Exercise aim:
Write out the records below once more, exactly as they stand.

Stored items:
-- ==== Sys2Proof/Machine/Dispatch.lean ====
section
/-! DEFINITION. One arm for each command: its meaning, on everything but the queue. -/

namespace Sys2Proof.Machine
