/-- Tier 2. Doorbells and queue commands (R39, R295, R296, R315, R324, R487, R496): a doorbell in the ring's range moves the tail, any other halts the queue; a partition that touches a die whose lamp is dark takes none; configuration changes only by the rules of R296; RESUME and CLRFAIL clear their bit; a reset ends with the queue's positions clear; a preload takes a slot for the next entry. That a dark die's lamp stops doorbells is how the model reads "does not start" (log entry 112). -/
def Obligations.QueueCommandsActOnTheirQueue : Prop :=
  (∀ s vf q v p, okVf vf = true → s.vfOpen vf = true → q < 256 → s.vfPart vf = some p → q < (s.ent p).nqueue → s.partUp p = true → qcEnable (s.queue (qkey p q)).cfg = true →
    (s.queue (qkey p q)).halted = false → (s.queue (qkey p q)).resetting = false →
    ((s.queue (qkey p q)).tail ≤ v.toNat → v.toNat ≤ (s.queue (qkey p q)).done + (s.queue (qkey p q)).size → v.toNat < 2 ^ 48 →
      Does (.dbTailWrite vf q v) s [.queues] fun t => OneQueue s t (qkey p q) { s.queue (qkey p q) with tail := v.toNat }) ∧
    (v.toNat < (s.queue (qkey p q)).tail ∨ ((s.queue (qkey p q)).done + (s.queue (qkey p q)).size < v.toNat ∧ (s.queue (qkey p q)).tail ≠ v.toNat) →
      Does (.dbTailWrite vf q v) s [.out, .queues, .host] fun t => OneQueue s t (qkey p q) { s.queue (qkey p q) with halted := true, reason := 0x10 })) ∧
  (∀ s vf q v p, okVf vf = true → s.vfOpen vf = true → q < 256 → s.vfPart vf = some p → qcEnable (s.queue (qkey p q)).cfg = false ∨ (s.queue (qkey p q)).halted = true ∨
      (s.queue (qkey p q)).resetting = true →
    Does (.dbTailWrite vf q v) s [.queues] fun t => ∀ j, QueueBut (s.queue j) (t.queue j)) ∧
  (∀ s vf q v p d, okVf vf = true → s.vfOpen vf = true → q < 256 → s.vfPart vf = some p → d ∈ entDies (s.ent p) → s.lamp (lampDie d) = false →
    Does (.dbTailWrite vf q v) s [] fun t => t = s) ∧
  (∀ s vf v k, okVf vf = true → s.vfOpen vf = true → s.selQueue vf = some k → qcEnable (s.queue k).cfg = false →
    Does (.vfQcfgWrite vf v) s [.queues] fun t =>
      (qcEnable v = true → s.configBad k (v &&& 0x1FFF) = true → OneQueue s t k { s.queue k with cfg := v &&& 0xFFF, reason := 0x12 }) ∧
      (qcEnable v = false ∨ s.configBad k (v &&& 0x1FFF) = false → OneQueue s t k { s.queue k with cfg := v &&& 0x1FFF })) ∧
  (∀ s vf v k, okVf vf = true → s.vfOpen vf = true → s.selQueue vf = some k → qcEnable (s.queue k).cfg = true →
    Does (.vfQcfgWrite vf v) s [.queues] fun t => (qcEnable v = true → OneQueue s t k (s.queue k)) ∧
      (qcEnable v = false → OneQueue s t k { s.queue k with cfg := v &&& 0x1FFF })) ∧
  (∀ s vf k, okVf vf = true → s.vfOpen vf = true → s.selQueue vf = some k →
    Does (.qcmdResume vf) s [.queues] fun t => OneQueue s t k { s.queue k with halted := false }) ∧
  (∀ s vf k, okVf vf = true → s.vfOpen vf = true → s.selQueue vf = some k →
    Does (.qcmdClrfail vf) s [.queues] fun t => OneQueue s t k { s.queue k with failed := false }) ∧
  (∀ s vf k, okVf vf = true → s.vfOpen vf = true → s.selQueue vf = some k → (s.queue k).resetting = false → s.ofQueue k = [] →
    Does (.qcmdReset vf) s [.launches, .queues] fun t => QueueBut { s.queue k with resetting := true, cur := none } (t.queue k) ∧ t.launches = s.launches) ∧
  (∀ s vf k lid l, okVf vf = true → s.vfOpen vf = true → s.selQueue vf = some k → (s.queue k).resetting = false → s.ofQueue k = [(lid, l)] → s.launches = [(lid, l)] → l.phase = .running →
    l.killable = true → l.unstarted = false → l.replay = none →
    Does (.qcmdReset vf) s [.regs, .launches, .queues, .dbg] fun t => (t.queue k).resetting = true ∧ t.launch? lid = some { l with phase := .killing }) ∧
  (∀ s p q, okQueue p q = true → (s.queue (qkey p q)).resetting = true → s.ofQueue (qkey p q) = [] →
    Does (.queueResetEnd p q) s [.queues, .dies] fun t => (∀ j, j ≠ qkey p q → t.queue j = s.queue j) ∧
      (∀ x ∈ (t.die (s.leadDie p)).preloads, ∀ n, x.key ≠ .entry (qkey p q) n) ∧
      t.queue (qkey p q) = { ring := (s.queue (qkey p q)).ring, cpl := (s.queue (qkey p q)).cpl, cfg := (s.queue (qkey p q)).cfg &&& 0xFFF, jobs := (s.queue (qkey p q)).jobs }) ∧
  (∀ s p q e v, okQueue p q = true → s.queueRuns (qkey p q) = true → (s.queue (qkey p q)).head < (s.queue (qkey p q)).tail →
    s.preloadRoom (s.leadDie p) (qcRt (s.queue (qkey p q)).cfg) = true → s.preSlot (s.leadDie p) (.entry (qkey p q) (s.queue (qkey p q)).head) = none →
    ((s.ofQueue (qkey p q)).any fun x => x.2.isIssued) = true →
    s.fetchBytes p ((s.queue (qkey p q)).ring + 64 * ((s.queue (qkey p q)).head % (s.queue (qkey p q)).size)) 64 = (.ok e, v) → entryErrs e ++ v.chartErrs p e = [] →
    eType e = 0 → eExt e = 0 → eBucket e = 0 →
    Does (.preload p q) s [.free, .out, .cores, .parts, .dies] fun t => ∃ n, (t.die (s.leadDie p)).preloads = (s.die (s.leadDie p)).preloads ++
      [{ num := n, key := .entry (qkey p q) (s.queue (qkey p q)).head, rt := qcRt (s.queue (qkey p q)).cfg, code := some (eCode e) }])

Result of the task:
-- ==== Sys2Proof/Machine/Dispatch.lean ====
section
/-! DEFINITION. One arm for each command: its meaning, on everything but the queue. -/

namespace Sys2Proof.Machine
/-- Tier 2. Doorbells and queue commands (R39, R295, R296, R315, R324, R487, R496): a doorbell in the ring's range moves the tail, any other halts the queue; a partition that touches a die whose lamp is dark takes none; configuration changes only by the rules of R296; RESUME and CLRFAIL clear their bit; a reset ends with the queue's positions clear; a preload takes a slot for the next entry. That a dark die's lamp stops doorbells is how the model reads "does not start" (log entry 112). -/
def Obligations.QueueCommandsActOnTheirQueue : Prop :=
  (∀ s vf q v p, okVf vf = true → s.vfOpen vf = true → q < 256 → s.vfPart vf = some p → q < (s.ent p).nqueue → s.partUp p = true → qcEnable (s.queue (qkey p q)).cfg = true →
    (s.queue (qkey p q)).halted = false → (s.queue (qkey p q)).resetting = false →
    ((s.queue (qkey p q)).tail ≤ v.toNat → v.toNat ≤ (s.queue (qkey p q)).done + (s.queue (qkey p q)).size → v.toNat < 2 ^ 48 →
      Does (.dbTailWrite vf q v) s [.queues] fun t => OneQueue s t (qkey p q) { s.queue (qkey p q) with tail := v.toNat }) ∧
    (v.toNat < (s.queue (qkey p q)).tail ∨ ((s.queue (qkey p q)).done + (s.queue (qkey p q)).size < v.toNat ∧ (s.queue (qkey p q)).tail ≠ v.toNat) →
      Does (.dbTailWrite vf q v) s [.out, .queues, .host] fun t => OneQueue s t (qkey p q) { s.queue (qkey p q) with halted := true, reason := 0x10 })) ∧
  (∀ s vf q v p, okVf vf = true → s.vfOpen vf = true → q < 256 → s.vfPart vf = some p → qcEnable (s.queue (qkey p q)).cfg = false ∨ (s.queue (qkey p q)).halted = true ∨
      (s.queue (qkey p q)).resetting = true →
    Does (.dbTailWrite vf q v) s [.queues] fun t => ∀ j, QueueBut (s.queue j) (t.queue j)) ∧
  (∀ s vf q v p d, okVf vf = true → s.vfOpen vf = true → q < 256 → s.vfPart vf = some p → d ∈ entDies (s.ent p) → s.lamp (lampDie d) = false →
    Does (.dbTailWrite vf q v) s [] fun t => t = s) ∧
  (∀ s vf v k, okVf vf = true → s.vfOpen vf = true → s.selQueue vf = some k → qcEnable (s.queue k).cfg = false →
    Does (.vfQcfgWrite vf v) s [.queues] fun t =>
      (qcEnable v = true → s.configBad k (v &&& 0x1FFF) = true → OneQueue s t k { s.queue k with cfg := v &&& 0xFFF, reason := 0x12 }) ∧
      (qcEnable v = false ∨ s.configBad k (v &&& 0x1FFF) = false → OneQueue s t k { s.queue k with cfg := v &&& 0x1FFF })) ∧
  (∀ s vf v k, okVf vf = true → s.vfOpen vf = true → s.selQueue vf = some k → qcEnable (s.queue k).cfg = true →
    Does (.vfQcfgWrite vf v) s [.queues] fun t => (qcEnable v = true → OneQueue s t k (s.queue k)) ∧
      (qcEnable v = false → OneQueue s t k { s.queue k with cfg := v &&& 0x1FFF })) ∧
  (∀ s vf k, okVf vf = true → s.vfOpen vf = true → s.selQueue vf = some k →
    Does (.qcmdResume vf) s [.queues] fun t => OneQueue s t k { s.queue k with halted := false }) ∧
  (∀ s vf k, okVf vf = true → s.vfOpen vf = true → s.selQueue vf = some k →
    Does (.qcmdClrfail vf) s [.queues] fun t => OneQueue s t k { s.queue k with failed := false }) ∧
  (∀ s vf k, okVf vf = true → s.vfOpen vf = true → s.selQueue vf = some k → (s.queue k).resetting = false → s.ofQueue k = [] →
    Does (.qcmdReset vf) s [.launches, .queues] fun t => QueueBut { s.queue k with resetting := true, cur := none } (t.queue k) ∧ t.launches = s.launches) ∧
  (∀ s vf k lid l, okVf vf = true → s.vfOpen vf = true → s.selQueue vf = some k → (s.queue k).resetting = false → s.ofQueue k = [(lid, l)] → s.launches = [(lid, l)] → l.phase = .running →
    l.killable = true → l.unstarted = false → l.replay = none →
    Does (.qcmdReset vf) s [.regs, .launches, .queues, .dbg] fun t => (t.queue k).resetting = true ∧ t.launch? lid = some { l with phase := .killing }) ∧
  (∀ s p q, okQueue p q = true → (s.queue (qkey p q)).resetting = true → s.ofQueue (qkey p q) = [] →
    Does (.queueResetEnd p q) s [.queues, .dies] fun t => (∀ j, j ≠ qkey p q → t.queue j = s.queue j) ∧
      (∀ x ∈ (t.die (s.leadDie p)).preloads, ∀ n, x.key ≠ .entry (qkey p q) n) ∧
      t.queue (qkey p q) = { ring := (s.queue (qkey p q)).ring, cpl := (s.queue (qkey p q)).cpl, cfg := (s.queue (qkey p q)).cfg &&& 0xFFF, jobs := (s.queue (qkey p q)).jobs }) ∧
  (∀ s p q e v, okQueue p q = true → s.queueRuns (qkey p q) = true → (s.queue (qkey p q)).head < (s.queue (qkey p q)).tail →
    s.preloadRoom (s.leadDie p) (qcRt (s.queue (qkey p q)).cfg) = true → s.preSlot (s.leadDie p) (.entry (qkey p q) (s.queue (qkey p q)).head) = none →
    ((s.ofQueue (qkey p q)).any fun x => x.2.isIssued) = true →
    s.fetchBytes p ((s.queue (qkey p q)).ring + 64 * ((s.queue (qkey p q)).head % (s.queue (qkey p q)).size)) 64 = (.ok e, v) → entryErrs e ++ v.chartErrs p e = [] →
    eType e = 0 → eExt e = 0 → eBucket e = 0 →
    Does (.preload p q) s [.free, .out, .cores, .parts, .dies] fun t => ∃ n, (t.die (s.leadDie p)).preloads = (s.die (s.leadDie p)).preloads ++
      [{ num := n, key := .entry (qkey p q) (s.queue (qkey p q)).head, rt := qcRt (s.queue (qkey p q)).cfg, code := some (eCode e) }])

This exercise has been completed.